-- ==== Sys2Proof/Laws/Encoding.lean ====
section
/-! SUPPORT. The laws of the frame's fields: a frame is its six fields, masks act field by field, and each field is read back. -/

namespace Sys2Proof

/-- A frame bit by bit (30_encoding R81). -/
theorem frame_bit (op flags : Byte) (a b c d : Half) (k : Nat) :
    (frame op flags a b c d).getLsbD k =
      if k < 16 then d.getLsbD k
      else if k < 32 then c.getLsbD (k - 16)
      else if k < 48 then b.getLsbD (k - 32)
      else if k < 64 then a.getLsbD (k - 48)
      else if k < 72 then flags.getLsbD (k - 64)
      else op.getLsbD (k - 72) := by
  unfold frame
  simp only [BitVec.getLsbD_append]
  split_ifs <;> first | omega | rfl

theorem opField_frame (op flags : Byte) (a b c d : Half) : opField (frame op flags a b c d) = op := by
  refine BitVec.eq_of_getLsbD_eq fun k hk => ?_
  rw [opField, BitVec.getLsbD_extractLsb', frame_bit]
  split_ifs <;> first | omega | simp [hk]

theorem flagsField_frame (op flags : Byte) (a b c d : Half) : flagsField (frame op flags a b c d) = flags := by
  refine BitVec.eq_of_getLsbD_eq fun k hk => ?_
  rw [flagsField, BitVec.getLsbD_extractLsb', frame_bit]
  split_ifs <;> first | omega | simp [hk]

theorem aField_frame (op flags : Byte) (a b c d : Half) : aField (frame op flags a b c d) = a := by
  refine BitVec.eq_of_getLsbD_eq fun k hk => ?_
  rw [aField, BitVec.getLsbD_extractLsb', frame_bit]
  split_ifs <;> first | omega | simp [hk]

theorem bField_frame (op flags : Byte) (a b c d : Half) : bField (frame op flags a b c d) = b := by
  refine BitVec.eq_of_getLsbD_eq fun k hk => ?_
  rw [bField, BitVec.getLsbD_extractLsb', frame_bit]
  split_ifs <;> first | omega | simp [hk]

theorem cField_frame (op flags : Byte) (a b c d : Half) : cField (frame op flags a b c d) = c := by
  refine BitVec.eq_of_getLsbD_eq fun k hk => ?_
  rw [cField, BitVec.getLsbD_extractLsb', frame_bit]
  split_ifs <;> first | omega | simp [hk]

theorem dField_frame (op flags : Byte) (a b c d : Half) : dField (frame op flags a b c d) = d := by
  refine BitVec.eq_of_getLsbD_eq fun k hk => ?_
  rw [dField, BitVec.getLsbD_extractLsb', frame_bit]
  split_ifs <;> first | omega | simp [hk]

/-- A frame is the frame of its fields (30_encoding R81). -/
theorem frame_eta (f : Frame) :
    frame (opField f) (flagsField f) (aField f) (bField f) (cField f) (dField f) = f := by
  refine BitVec.eq_of_getLsbD_eq fun k hk => ?_
  rw [frame_bit, opField, flagsField, aField, bField, cField, dField]
  simp only [BitVec.getLsbD_extractLsb']
  split_ifs with h1 h2 h3 h4 h5
  · rw [decide_eq_true h1, Bool.true_and, Nat.zero_add]
  · rw [decide_eq_true (by omega), Bool.true_and, Nat.add_sub_cancel' (by omega)]
  · rw [decide_eq_true (by omega), Bool.true_and, Nat.add_sub_cancel' (by omega)]
  · rw [decide_eq_true (by omega), Bool.true_and, Nat.add_sub_cancel' (by omega)]
  · rw [decide_eq_true (by omega), Bool.true_and, Nat.add_sub_cancel' (by omega)]
  · rw [decide_eq_true (by omega), Bool.true_and, Nat.add_sub_cancel' (by omega)]

/-- A mask acts field by field. -/
theorem frame_and (op flags : Byte) (a b c d : Half) (op' flags' : Byte) (a' b' c' d' : Half) :
    frame op flags a b c d &&& frame op' flags' a' b' c' d' =
      frame (op &&& op') (flags &&& flags') (a &&& a') (b &&& b') (c &&& c') (d &&& d') := by
  refine BitVec.eq_of_getLsbD_eq fun k hk => ?_
  rw [BitVec.getLsbD_and, frame_bit, frame_bit, frame_bit]
  split_ifs <;> simp only [BitVec.getLsbD_and]

/-- Two frames are equal iff their fields are. -/
theorem frame_inj {op flags : Byte} {a b c d : Half} {op' flags' : Byte} {a' b' c' d' : Half} :
    frame op flags a b c d = frame op' flags' a' b' c' d' ↔
      op = op' ∧ flags = flags' ∧ a = a' ∧ b = b' ∧ c = c' ∧ d = d' := by
  constructor
  · intro h
    exact ⟨by simpa only [opField_frame] using congrArg opField h,
      by simpa only [flagsField_frame] using congrArg flagsField h,
      by simpa only [aField_frame] using congrArg aField h,
      by simpa only [bField_frame] using congrArg bField h,
      by simpa only [cField_frame] using congrArg cField h,
      by simpa only [dField_frame] using congrArg dField h⟩
  · rintro ⟨rfl, rfl, rfl, rfl, rfl, rfl⟩; rfl

theorem flagsOf_inv (inv absent auto : Bool) : (flagsOf inv absent auto).getLsbD 0 = inv := by
  cases inv <;> cases absent <;> cases auto <;> rfl

theorem flagsOf_absent (inv absent auto : Bool) : (flagsOf inv absent auto).getLsbD 1 = absent := by
  cases inv <;> cases absent <;> cases auto <;> rfl

theorem flagsOf_auto (inv absent auto : Bool) : (flagsOf inv absent auto).getLsbD 2 = auto := by
  cases inv <;> cases absent <;> cases auto <;> rfl

/-- C[7:0] of a field C that uses only those bits is what was put there. -/
theorem lowOnly_low (v : Byte) : (lowOnly v).extractLsb' 0 8 = v := by
  refine BitVec.eq_of_getLsbD_eq fun k hk => ?_
  rw [lowOnly, BitVec.getLsbD_extractLsb', BitVec.getLsbD_append]
  simp [hk]

/-- A field C whose high byte is 0 is its low byte alone. -/
theorem lowOnly_of_high_zero {c : Half} (h : c &&& 0xFF00 = 0) : lowOnly (c.extractLsb' 0 8) = c := by
  refine BitVec.eq_of_getLsbD_eq fun k hk => ?_
  have hb : (c &&& 0xFF00).getLsbD k = false := by rw [h]; simp
  rw [lowOnly, BitVec.getLsbD_append, BitVec.getLsbD_extractLsb']
  split_ifs with h8
  · simp [h8]
  · have hm : (0xFF00 : Half).getLsbD k = true := by
      interval_cases k <;> rfl
    rw [BitVec.getLsbD_and, hm, Bool.and_true] at hb
    rw [hb]; simp

/-- FLAGS whose bits 7:3 are 0 are their three low bits. -/
theorem flagsOf_of_high_zero {v : Byte} (h : v &&& 0xF8 = 0) :
    flagsOf (v.getLsbD 0) (v.getLsbD 1) (v.getLsbD 2) = v := by
  revert h; revert v; decide

/-- A field C that uses only its low byte has a high byte of 0. -/
theorem lowOnly_mask (v : Byte) : lowOnly v &&& 0xFF00 = 0 := by
  revert v; decide

/-! ### The opcode map -/

/-- A row of the opcode map is found by its own OP byte. -/
theorem rowOf_of_mem {r : EncodingRow} (h : r ∈ encodingTable) : rowOf r.opcode = some r := by
  fin_cases h <;> rfl

/-- What the map finds is one of its rows, with the OP byte asked for. -/
theorem mem_of_rowOf {r : EncodingRow} {op : Byte} (h : rowOf op = some r) : r ∈ encodingTable ∧ r.opcode = op :=
  ⟨List.mem_of_find?_eq_some h, by simpa using List.find?_some h⟩

/-- A frame matches a pattern under a mask iff each of its fields does. -/
theorem and_eq_iff_fields (f m p : Frame) :
    f &&& m = p ↔
      opField f &&& opField m = opField p ∧ flagsField f &&& flagsField m = flagsField p ∧
        aField f &&& aField m = aField p ∧ bField f &&& bField m = bField p ∧ cField f &&& cField m = cField p ∧
        dField f &&& dField m = dField p := by
  conv_lhs => rw [← frame_eta f, ← frame_eta m, ← frame_eta p, frame_and]
  exact frame_inj

/-- Every row's mask covers the OP byte, so a frame that matches a row has the row's OP. -/
theorem opField_of_match {r : EncodingRow} (hr : r ∈ encodingTable) {f : Frame} (h : f &&& r.mask = r.pattern) :
    opField f = r.opcode := by
  have h1 := ((and_eq_iff_fields ..).1 h).1
  have h2 : ∀ r ∈ encodingTable, opField r.mask = 0xFF ∧ opField r.pattern = r.opcode := by
    intro r hr; fin_cases hr <;> exact ⟨by decide, by decide⟩
  rw [(h2 r hr).1, (h2 r hr).2] at h1
  rw [← h1]
  generalize opField f = o
  revert o; decide

/-- A frame made of fields decodes through the row its OP selects. -/
theorem decode_frame {op : Byte} {r : EncodingRow} (h : rowOf op = some r) (flags : Byte) (a b c d : Half) :
    decode (frame op flags a b c d) = r.read (frame op flags a b c d) := by
  simp only [decode, opField_frame, h]

/-- What a row reads from a frame made of fields, its mask and pattern given field by field. -/
theorem EncodingRow.read_frame {r : EncodingRow} {op flags : Byte} {a b c d : Half} {mo mf po : Byte}
    {ma mb mc md : Half} (hm : r.mask = frame mo mf ma mb mc md) (hp : r.pattern = frame po 0 0 0 0 0)
    (h : op &&& mo = po ∧ flags &&& mf = 0 ∧ a &&& ma = 0 ∧ b &&& mb = 0 ∧ c &&& mc = 0 ∧ d &&& md = 0)
    (hc : (r.counted && flags.getLsbD 1 && c.extractLsb' 0 8 != 0) = false) :
    r.read (frame op flags a b c d) = .ok (r.build (frame op flags a b c d)) := by
  unfold EncodingRow.read
  rw [hm, hp, frame_and, if_pos (frame_inj.2 h)]
  simp only [absentBit, lowField, flagsField_frame, cField_frame, hc]
  rfl

end Sys2Proof
end

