/-! ### The flush identities (30_encoding R106) -/

theorem execAll_cons {i : Instr} {s t : State} (h : exec i s = .next t) (rest : List Instr) :
    execAll (i :: rest) s = execAll rest t := by
  simp only [execAll, h]

theorem execAll_singleton (i : Instr) (s : State) : execAll [i] s = exec i s := by
  rw [execAll]
  cases exec i s <;> rfl

/-- The end of a command reads of the state before it the transport and the history only. -/
theorem complete_congr_left {s s' : State} (hs : s'.stalled = s.stalled) (hh : s'.history = s.history) (t : State) :
    complete s' t = complete s t := by
  simp only [complete, hs, hh]

/-- Settles O55: FLUSHALL has the bounds of the full region; CLEAR completes without a transaction, and lowering BUSY between the
two commands changes neither what is flushed nor the end. -/
theorem flushIdentities : Obligations.FlushIdentities := by
  refine fun s => ⟨rfl, ?_⟩
  have hclear : exec .clear s = .next ((s.setFb Memory.clear).setBusy false) := complete_of_quiet rfl
  rw [execAll_cons hclear, execAll_singleton]
  exact (complete_congr_left rfl rfl _).symm

/-! ### The run of presented commands (30_encoding R110, 70 R295) -/

theorem core_run_succ {s t : State} (h : step s = .next t) (k : Nat) : core.run (k + 1) s = core.run k t := by
  have h' : core.step s = .next t := h
  simp only [Host.Core.run, h']

/-- What keeps the control state moves under a change of CMD and BUSY. -/
theorem Keeps.onto_setCmd_setBusy {s t : State} (h : Keeps s t) (frames : List Frame) (b : Bool) :
    t.onto ((s.setCmd frames).setBusy b) = (t.setCmd frames).setBusy b := by
  simp only [State.onto, State.setCmd, State.setBusy, h.fault, h.str, h.past, h.rst, h.stalled, h.resets]

/-- A command completes in the same way whatever frames wait on CMD and whatever BUSY is (10_state R32). -/
theorem exec_accept {i : Instr} {s t : State} (hs : s.stalled = false) (h : exec i s = .next t) (frames : List Frame) :
    exec i (accept frames s) = .next (t.setCmd frames) := by
  obtain ⟨rfl, hp⟩ := exec_next h
  rw [exec_of_accepting (s := accept frames s) hs hp]
  have hk := effect_keeps i (s.str.take (payloadLength i)) (taken i s)
  have he := effect_onto i (s.str.take (payloadLength i)) (taken i s) (((taken i s).setCmd frames).setBusy true)
  rw [hk.onto_setCmd_setBusy] at he
  exact congrArg (fun u => Host.Outcome.next (State.setBusy u false)) he

/-- What the host owes for one command (70 R294). -/
theorem Command.wf_iff {c : Command} :
    c.wf = true ↔ WellFormed c.instr ∧ c.payload.length = payloadLength c.instr := by
  simp [Command.wf]

/-- A command whose payload is at the head of STR takes it and leaves a block that accepts. -/
theorem exec_of_payload {i : Instr} {s : State} {payload rest : List Byte} (hacc : Accepting s)
    (hs : s.stalled = false) (hlen : payload.length = payloadLength i) (hstr : s.str = payload ++ rest) :
    ∃ t, exec i s = .next t ∧ Accepting t ∧ t.stalled = false ∧ t.cmd = s.cmd ∧ t.str = rest := by
  obtain ⟨hr, hf, -⟩ := hacc
  have hp : payloadLength i ≤ s.str.length := by
    rw [hstr, List.length_append]
    omega
  have ht := exec_of_accepting hs hp
  obtain ⟨hfault, hbusy, -, hcmd, -, hrst, hstalled, -, hdrop, -⟩ := commandsKeepTheControlState i s _ ht
  refine ⟨_, ht, ⟨hrst.trans hr, hfault.trans hf, hbusy⟩, hstalled.trans hs, hcmd, ?_⟩
  rw [hdrop, hstr, ← hlen, List.drop_left]

/-- A step on the frame of a well-formed command is that command, with the frames behind it left on CMD. -/
theorem step_of_presented {i : Instr} {s t : State} (hwf : WellFormed i) (hacc : Accepting s) (hs : s.stalled = false)
    (h : exec i s = .next t) (frames : List Frame) :
    step (s.setCmd (encode i :: frames)) = .next (t.setCmd frames) := by
  rw [step_of_decode (s := s.setCmd (encode i :: frames)) hacc rfl (decode_eq_ok_iff.2 ⟨hwf, rfl⟩)]
  exact exec_accept hs h frames
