/-! LTH_CYC_LO (spec/03_lathes.md, Table 3.29). -/
def LTH_CYC_LO.CYC (n : Nat) : Fld := ⟨lthB n + 0x00000060, 0, 32, .ro, 0⟩

/-! LTH_CYC_HI (spec/03_lathes.md, Table 3.29). -/
def LTH_CYC_HI.CYC (n : Nat) : Fld := ⟨lthB n + 0x00000064, 0, 32, .ro, 0⟩

/-! LTH_EVT_INC (spec/03_lathes.md, Table 3.30). -/
def LTH_EVT_INC.CTR (n : Nat) : Fld := ⟨lthB n + 0x00000070, 0, 5, .wo, 0⟩
def LTH_EVT_INC.AMOUNT (n : Nat) : Fld := ⟨lthB n + 0x00000070, 8, 8, .wo, 0⟩

/-! LTH_DBG_ADDR (spec/03_lathes.md, Table 3.31). -/
def LTH_DBG_ADDR.ADDR (n : Nat) : Fld := ⟨lthB n + 0x00000080, 0, 24, .rw, 0⟩

/-! LTH_DBG_DATA (spec/03_lathes.md, Table 3.31). -/
def LTH_DBG_DATA.DATA (n : Nat) : Fld := ⟨lthB n + 0x00000084, 0, 32, .rw, 0⟩

/-! LTH_EVT_CNT (spec/03_lathes.md, Table 3.32). -/
def LTH_EVT_CNT.COUNT (n c : Nat) : Fld := ⟨lthB n + (0x1000 + 4 * c), 0, 32, .ro, 0⟩

/-! ATS_STAT (spec/05_attention_kv.md, Table 5.13). -/
def ATS_STAT.STATE (n : Nat) : Fld := ⟨atsB n + 0x0000, 0, 3, .ro, 0⟩
def ATS_STAT.ENTRY (n : Nat) : Fld := ⟨atsB n + 0x0000, 3, 13, .ro, 0⟩
def ATS_STAT.PAGE (n : Nat) : Fld := ⟨atsB n + 0x0000, 16, 14, .ro, 0⟩

/-! ATS_ERR_STAT (spec/05_attention_kv.md, Table 5.14). -/
def ATS_ERR_STAT.HDR_BAD (n : Nat) : Fld := ⟨atsB n + 0x0004, 0, 1, .w1c, 0⟩
def ATS_ERR_STAT.LEN_MISMATCH (n : Nat) : Fld := ⟨atsB n + 0x0004, 1, 1, .w1c, 0⟩
def ATS_ERR_STAT.BAD_SLOT (n : Nat) : Fld := ⟨atsB n + 0x0004, 2, 1, .w1c, 0⟩
def ATS_ERR_STAT.NO_FRAME (n : Nat) : Fld := ⟨atsB n + 0x0004, 3, 1, .w1c, 0⟩
def ATS_ERR_STAT.MEM_UE (n : Nat) : Fld := ⟨atsB n + 0x0004, 4, 1, .w1c, 0⟩
def ATS_ERR_STAT.TABLE_UE (n : Nat) : Fld := ⟨atsB n + 0x0004, 5, 1, .w1c, 0⟩
def ATS_ERR_STAT.POS_LIMIT (n : Nat) : Fld := ⟨atsB n + 0x0004, 6, 1, .w1c, 0⟩

/-! ATS_ERR_INFO (spec/05_attention_kv.md, Table 5.15). -/
def ATS_ERR_INFO.SLOT (n : Nat) : Fld := ⟨atsB n + 0x0008, 0, 13, .ro, 0⟩
def ATS_ERR_INFO.PAGE (n : Nat) : Fld := ⟨atsB n + 0x0008, 14, 14, .ro, 0⟩

/-! ATS_BYTES_LO (spec/05_attention_kv.md, Table 5.16). -/
def ATS_BYTES_LO.BYTES (n : Nat) : Fld := ⟨atsB n + 0x0010, 0, 32, .ro, 0⟩

/-! ATS_BYTES_HI (spec/05_attention_kv.md, Table 5.16). -/
def ATS_BYTES_HI.BYTES (n : Nat) : Fld := ⟨atsB n + 0x0014, 0, 32, .ro, 0⟩

/-! ATS_SKIPPED (spec/05_attention_kv.md, Table 5.17). -/
def ATS_SKIPPED.COUNT (n : Nat) : Fld := ⟨atsB n + 0x0018, 0, 32, .rc, 0⟩

/-! ATS_INJ (spec/05_attention_kv.md, Table 5.18). -/
def ATS_INJ.HDR (n : Nat) : Fld := ⟨atsB n + 0x0020, 0, 1, .w1s, 0⟩
def ATS_INJ.LEN (n : Nat) : Fld := ⟨atsB n + 0x0020, 1, 1, .w1s, 0⟩
def ATS_INJ.NOFRAME (n : Nat) : Fld := ⟨atsB n + 0x0020, 2, 1, .w1s, 0⟩
def ATS_INJ.UE (n : Nat) : Fld := ⟨atsB n + 0x0020, 3, 1, .w1s, 0⟩
def ATS_INJ.TUE (n : Nat) : Fld := ⟨atsB n + 0x0020, 4, 1, .w1s, 0⟩

/-! PFT_CMD (spec/05_attention_kv.md, Table 5.19). -/
def PFT_CMD.WORD (w : Nat) : Fld := ⟨pftB + (4 * w), 0, 32, .wo, 0⟩

/-! PFT_CMD_STAT (spec/05_attention_kv.md, Table 5.20). -/
def PFT_CMD_STAT.DEPTH : Fld := ⟨pftB + 0x0010, 0, 5, .ro, 0⟩
def PFT_CMD_STAT.FULL : Fld := ⟨pftB + 0x0010, 5, 1, .ro, 0⟩
def PFT_CMD_STAT.OVERRUN : Fld := ⟨pftB + 0x0010, 6, 1, .w1c, 0⟩
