-- ==== Sys2Proof/Machine/Flags.lean ====
section
/-! DEFINITION. Status and error flags: what a detector's report does (R485 to R488), and the first-error records. -/

namespace Sys2Proof.Machine
open Reg

/-- A site's window count: the sum of its 8 buckets (R487). -/
def windowCount (buckets : Cells Nat) (site : Nat) : Nat :=
  (List.range 8).foldl (fun acc b => acc + Cells.get 0 buckets (8 * site + b)) 0

/-- Whether a site's window counts reach its limits in effect (R488). -/
def State.atLimit (s : State) (site : Nat) : Bool :=
  s.inEff ERR_CFG.CE_LIMIT ≤ windowCount s.err.ce site || s.inEff ERR_CFG.UE_LIMIT ≤ windowCount s.err.ue site

/-- Mark Lathe n suspect (R494, R495, Table 17.1). -/
def State.markSuspect (s : State) (n : Nat) : State :=
  s.wr ERR_LATHE.SUSPECT (s.rd ERR_LATHE.SUSPECT ||| 2 ^ n)

/-- The lasting decision of R488 on a site, after its counts have changed: becoming lasting sets LASTING, counts in the
lifetime store and applies the action of Table 17.1; a site below both limits stops being lasting. -/
def State.lastingCheck (s : State) (site : Nat) : State :=
  if s.atLimit site then
    if Cells.get false s.err.lasting site then s
    else
      let s1 := { s with err := { s.err with lasting := Cells.set false s.err.lasting site true,
                                             lastingTotal := Cells.set 0 s.err.lastingTotal site (Cells.get 0 s.err.lastingTotal site + 1) } }
      let s2 := s1.raise ERR_STAT.LASTING
      if site < 16 then s2.markSuspect site else if site < 32 then s2.markSuspect (site - 16) else s2
  else { s with err := { s.err with lasting := Cells.set false s.err.lasting site false } }

/-- An entry of the UE log; while the log is full it is discarded and LOG_FULL is set (R486). -/
def State.logUe (s : State) (site off : Nat) : State :=
  if s.err.log.length < 256 then
    { s with err := { s.err with log := s.err.log ++ [⟨site, off, bits (Cells.get 0 s.aon 1) 15 24⟩] } }
  else s.raise ERR_STAT.LOG_FULL

/-- A report of kind CE for a site, `n` codewords (R485, R487, R488). -/
def State.reportCe (s : State) (site n : Nat) : State :=
  let k := 8 * site + s.err.cur
  State.lastingCheck { s with err := { s.err with ce := Cells.set 0 s.err.ce k (min 65535 (Cells.get 0 s.err.ce k + n)),
                                                  ceTotal := Cells.set 0 s.err.ceTotal site (Cells.get 0 s.err.ceTotal site + n) } } site

/-- A report of kind UE for a site, with the offset its log entry holds (R485 to R488). -/
def State.reportUe (s : State) (site off : Nat) : State :=
  let k := 8 * site + s.err.cur
  State.lastingCheck (State.logUe { s with err := { s.err with ue := Cells.set 0 s.err.ue k (min 65535 (Cells.get 0 s.err.ue k + 1)),
                                                               ueTotal := Cells.set 0 s.err.ueTotal site (Cells.get 0 s.err.ueTotal site + 1) } } site off) site

end Sys2Proof.Machine
end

» **TO DO**: Would you please repeat exactly the lines above, starting at the line with "false) (h : exec" and stopping at the line with "simp [Command.wf]", both included?

» **RESPONSE TO THIS EXERCISE**:
theorem exec_accept {i : Instr} {s t : State} (hs : s.stalled = false) (h : exec i s = .next t) (frames : List Frame) :
    exec i (accept frames s) = .next (t.setCmd frames) := by
  obtain ⟨rfl, hp⟩ := exec_next h
  rw [exec_of_accepting (s := accept frames s) hs hp]
  have hk := effect_keeps i (s.str.take (payloadLength i)) (taken i s)
  have he := effect_onto i (s.str.take (payloadLength i)) (taken i s) (((taken i s).setCmd frames).setBusy true)
  rw [hk.onto_setCmd_setBusy] at he
  exact congrArg (fun u => Host.Outcome.next (State.setBusy u false)) he

/-- What the host owes for one command (70 R294). -/
theorem Command.wf_iff {c : Command} :
    c.wf = true ↔ WellFormed c.instr ∧ c.payload.length = payloadLength c.instr := by
  simp [Command.wf]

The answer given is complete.